### What you will do
Look through the listing underneath for "sendFinish", and copy every line that has it.
** Data extract follows **
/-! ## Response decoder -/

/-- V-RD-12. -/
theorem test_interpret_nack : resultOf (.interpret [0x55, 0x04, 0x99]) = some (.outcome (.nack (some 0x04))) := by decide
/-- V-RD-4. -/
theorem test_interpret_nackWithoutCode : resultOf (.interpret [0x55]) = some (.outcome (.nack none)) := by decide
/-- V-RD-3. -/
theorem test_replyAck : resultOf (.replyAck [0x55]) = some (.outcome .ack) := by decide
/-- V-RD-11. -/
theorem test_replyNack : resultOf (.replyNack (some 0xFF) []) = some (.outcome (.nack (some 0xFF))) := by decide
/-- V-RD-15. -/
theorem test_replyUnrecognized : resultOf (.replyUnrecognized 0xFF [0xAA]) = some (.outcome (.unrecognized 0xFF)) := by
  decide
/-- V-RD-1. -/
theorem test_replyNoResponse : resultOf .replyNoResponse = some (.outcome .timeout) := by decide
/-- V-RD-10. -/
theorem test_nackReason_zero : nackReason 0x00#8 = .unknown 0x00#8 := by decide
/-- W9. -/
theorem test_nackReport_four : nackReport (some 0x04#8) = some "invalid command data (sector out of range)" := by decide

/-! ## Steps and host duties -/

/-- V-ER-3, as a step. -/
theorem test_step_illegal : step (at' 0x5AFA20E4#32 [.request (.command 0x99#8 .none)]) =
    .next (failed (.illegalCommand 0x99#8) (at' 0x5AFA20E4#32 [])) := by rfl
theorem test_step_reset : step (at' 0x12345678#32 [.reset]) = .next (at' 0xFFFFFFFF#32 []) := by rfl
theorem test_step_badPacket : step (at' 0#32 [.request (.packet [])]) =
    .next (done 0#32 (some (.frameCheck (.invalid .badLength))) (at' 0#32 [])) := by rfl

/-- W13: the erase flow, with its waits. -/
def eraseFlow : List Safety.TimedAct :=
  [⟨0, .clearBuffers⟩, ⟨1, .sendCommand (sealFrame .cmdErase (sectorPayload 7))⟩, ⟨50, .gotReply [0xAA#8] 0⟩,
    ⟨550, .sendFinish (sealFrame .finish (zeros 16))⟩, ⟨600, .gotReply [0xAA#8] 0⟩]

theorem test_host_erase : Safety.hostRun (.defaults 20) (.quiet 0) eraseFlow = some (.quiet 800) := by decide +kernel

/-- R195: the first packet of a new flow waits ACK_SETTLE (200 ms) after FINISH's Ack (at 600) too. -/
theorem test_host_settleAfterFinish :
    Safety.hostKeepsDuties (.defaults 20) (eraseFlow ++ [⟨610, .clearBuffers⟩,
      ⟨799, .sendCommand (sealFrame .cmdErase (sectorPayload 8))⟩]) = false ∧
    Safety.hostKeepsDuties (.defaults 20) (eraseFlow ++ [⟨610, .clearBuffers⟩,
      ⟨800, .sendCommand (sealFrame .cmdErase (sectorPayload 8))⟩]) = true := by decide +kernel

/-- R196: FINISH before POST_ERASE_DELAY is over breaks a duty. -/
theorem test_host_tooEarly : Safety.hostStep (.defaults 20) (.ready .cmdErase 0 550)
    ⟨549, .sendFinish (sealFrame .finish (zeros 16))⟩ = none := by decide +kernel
** End of Data extract **
** Data extract follows **
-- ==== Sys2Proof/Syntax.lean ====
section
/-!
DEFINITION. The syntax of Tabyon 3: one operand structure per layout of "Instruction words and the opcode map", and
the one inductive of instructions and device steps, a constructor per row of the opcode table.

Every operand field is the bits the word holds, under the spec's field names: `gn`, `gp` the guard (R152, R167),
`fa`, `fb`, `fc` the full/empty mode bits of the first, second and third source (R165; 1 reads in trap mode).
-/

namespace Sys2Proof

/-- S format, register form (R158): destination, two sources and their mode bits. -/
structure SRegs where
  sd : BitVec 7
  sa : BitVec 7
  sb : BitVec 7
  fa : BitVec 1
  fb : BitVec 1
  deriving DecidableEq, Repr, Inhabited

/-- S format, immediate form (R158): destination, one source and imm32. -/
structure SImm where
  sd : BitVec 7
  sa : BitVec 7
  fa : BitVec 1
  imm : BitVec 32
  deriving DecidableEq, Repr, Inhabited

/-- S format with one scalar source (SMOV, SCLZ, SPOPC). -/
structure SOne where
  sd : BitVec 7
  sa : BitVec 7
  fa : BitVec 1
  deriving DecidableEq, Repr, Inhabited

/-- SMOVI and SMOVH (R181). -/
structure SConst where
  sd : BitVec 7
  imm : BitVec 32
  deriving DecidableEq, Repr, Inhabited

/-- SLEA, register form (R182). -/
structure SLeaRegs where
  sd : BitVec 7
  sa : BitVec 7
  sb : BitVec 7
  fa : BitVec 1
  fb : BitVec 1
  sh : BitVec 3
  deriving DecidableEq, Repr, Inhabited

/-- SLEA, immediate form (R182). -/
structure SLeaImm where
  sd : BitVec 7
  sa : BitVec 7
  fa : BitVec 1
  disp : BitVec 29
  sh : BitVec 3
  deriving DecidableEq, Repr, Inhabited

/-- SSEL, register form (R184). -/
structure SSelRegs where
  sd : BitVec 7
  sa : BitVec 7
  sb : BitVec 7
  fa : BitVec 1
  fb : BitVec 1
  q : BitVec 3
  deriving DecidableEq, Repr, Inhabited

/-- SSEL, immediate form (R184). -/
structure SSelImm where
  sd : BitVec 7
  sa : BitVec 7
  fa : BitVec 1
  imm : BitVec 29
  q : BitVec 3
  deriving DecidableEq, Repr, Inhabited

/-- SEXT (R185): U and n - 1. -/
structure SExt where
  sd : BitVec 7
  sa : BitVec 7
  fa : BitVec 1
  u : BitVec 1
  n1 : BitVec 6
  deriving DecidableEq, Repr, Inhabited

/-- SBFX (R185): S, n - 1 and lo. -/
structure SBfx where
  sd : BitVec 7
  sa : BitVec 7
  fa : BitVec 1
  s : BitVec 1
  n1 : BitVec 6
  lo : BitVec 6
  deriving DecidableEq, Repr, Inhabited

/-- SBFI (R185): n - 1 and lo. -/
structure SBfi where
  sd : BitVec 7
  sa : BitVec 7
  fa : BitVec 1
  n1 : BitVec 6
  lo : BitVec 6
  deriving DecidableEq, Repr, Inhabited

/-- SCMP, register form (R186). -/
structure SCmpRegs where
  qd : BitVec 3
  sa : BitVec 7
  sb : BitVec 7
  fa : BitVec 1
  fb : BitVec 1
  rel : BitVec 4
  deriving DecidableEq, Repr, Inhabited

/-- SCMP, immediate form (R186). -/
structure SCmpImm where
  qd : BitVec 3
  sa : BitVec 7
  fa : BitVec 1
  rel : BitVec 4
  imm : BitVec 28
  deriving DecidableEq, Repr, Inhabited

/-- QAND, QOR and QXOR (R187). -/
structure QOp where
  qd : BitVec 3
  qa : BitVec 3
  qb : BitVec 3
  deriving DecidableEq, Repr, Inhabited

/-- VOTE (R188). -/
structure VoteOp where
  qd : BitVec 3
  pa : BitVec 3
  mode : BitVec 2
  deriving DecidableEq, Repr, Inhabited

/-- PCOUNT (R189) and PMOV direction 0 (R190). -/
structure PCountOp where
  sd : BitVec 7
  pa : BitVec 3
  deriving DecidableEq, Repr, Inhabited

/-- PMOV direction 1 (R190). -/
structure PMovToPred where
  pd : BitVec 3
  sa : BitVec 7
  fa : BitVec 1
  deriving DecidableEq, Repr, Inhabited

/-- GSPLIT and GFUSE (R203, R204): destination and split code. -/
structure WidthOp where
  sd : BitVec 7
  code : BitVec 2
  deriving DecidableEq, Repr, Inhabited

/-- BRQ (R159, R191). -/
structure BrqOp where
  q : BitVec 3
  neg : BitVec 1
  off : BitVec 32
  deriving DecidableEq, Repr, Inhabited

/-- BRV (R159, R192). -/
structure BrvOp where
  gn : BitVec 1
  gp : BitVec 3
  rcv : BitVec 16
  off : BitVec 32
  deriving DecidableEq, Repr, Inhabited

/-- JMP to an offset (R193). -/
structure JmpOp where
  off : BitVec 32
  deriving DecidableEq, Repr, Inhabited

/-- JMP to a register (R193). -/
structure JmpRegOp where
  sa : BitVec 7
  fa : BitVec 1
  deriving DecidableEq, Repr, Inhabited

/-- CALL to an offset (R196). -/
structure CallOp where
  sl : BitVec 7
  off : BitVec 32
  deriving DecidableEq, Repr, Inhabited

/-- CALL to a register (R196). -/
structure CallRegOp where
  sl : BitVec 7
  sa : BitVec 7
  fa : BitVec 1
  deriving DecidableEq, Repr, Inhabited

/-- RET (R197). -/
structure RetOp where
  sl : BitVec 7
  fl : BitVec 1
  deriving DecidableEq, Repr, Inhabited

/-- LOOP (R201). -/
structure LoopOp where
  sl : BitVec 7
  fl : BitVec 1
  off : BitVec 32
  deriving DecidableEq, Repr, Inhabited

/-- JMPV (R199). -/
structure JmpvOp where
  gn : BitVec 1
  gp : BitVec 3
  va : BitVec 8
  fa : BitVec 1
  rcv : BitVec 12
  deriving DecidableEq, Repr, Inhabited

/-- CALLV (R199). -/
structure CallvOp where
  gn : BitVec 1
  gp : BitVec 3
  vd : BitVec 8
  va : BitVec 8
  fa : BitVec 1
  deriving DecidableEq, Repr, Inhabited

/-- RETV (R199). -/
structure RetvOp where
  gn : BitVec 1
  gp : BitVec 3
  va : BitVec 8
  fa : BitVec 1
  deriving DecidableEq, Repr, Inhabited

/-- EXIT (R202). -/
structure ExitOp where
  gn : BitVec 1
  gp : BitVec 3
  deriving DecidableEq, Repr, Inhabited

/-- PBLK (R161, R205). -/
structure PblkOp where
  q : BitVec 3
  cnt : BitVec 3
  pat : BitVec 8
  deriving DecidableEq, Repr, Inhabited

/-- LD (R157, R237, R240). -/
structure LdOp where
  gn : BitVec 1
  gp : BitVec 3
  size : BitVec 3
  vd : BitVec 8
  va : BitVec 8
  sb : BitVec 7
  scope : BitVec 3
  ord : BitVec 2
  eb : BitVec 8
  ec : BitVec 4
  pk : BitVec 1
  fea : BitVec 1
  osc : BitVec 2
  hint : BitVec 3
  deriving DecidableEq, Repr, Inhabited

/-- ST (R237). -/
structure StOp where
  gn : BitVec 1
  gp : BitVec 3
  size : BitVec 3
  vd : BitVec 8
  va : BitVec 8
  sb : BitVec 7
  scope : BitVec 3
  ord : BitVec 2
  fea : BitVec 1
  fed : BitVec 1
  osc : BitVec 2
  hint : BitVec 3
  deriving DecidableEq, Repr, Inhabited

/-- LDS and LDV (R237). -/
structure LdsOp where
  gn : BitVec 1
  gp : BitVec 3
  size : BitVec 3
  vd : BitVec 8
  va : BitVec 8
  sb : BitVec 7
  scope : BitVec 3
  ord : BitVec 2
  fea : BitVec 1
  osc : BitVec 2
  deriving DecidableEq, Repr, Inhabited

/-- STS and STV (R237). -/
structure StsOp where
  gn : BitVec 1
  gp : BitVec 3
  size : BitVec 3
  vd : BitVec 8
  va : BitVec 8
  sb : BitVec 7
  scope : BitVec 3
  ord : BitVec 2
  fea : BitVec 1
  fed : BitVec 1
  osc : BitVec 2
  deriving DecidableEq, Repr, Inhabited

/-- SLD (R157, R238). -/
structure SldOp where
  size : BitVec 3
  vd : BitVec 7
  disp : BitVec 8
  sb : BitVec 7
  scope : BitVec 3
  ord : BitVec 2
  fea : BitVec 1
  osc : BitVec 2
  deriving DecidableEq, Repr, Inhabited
** End of Data extract **
### Output of the task
    ⟨550, .sendFinish (sealFrame .finish (zeros 16))⟩, ⟨600, .gotReply [0xAA#8] 0⟩]
    ⟨549, .sendFinish (sealFrame .finish (zeros 16))⟩ = none := by decide +kernel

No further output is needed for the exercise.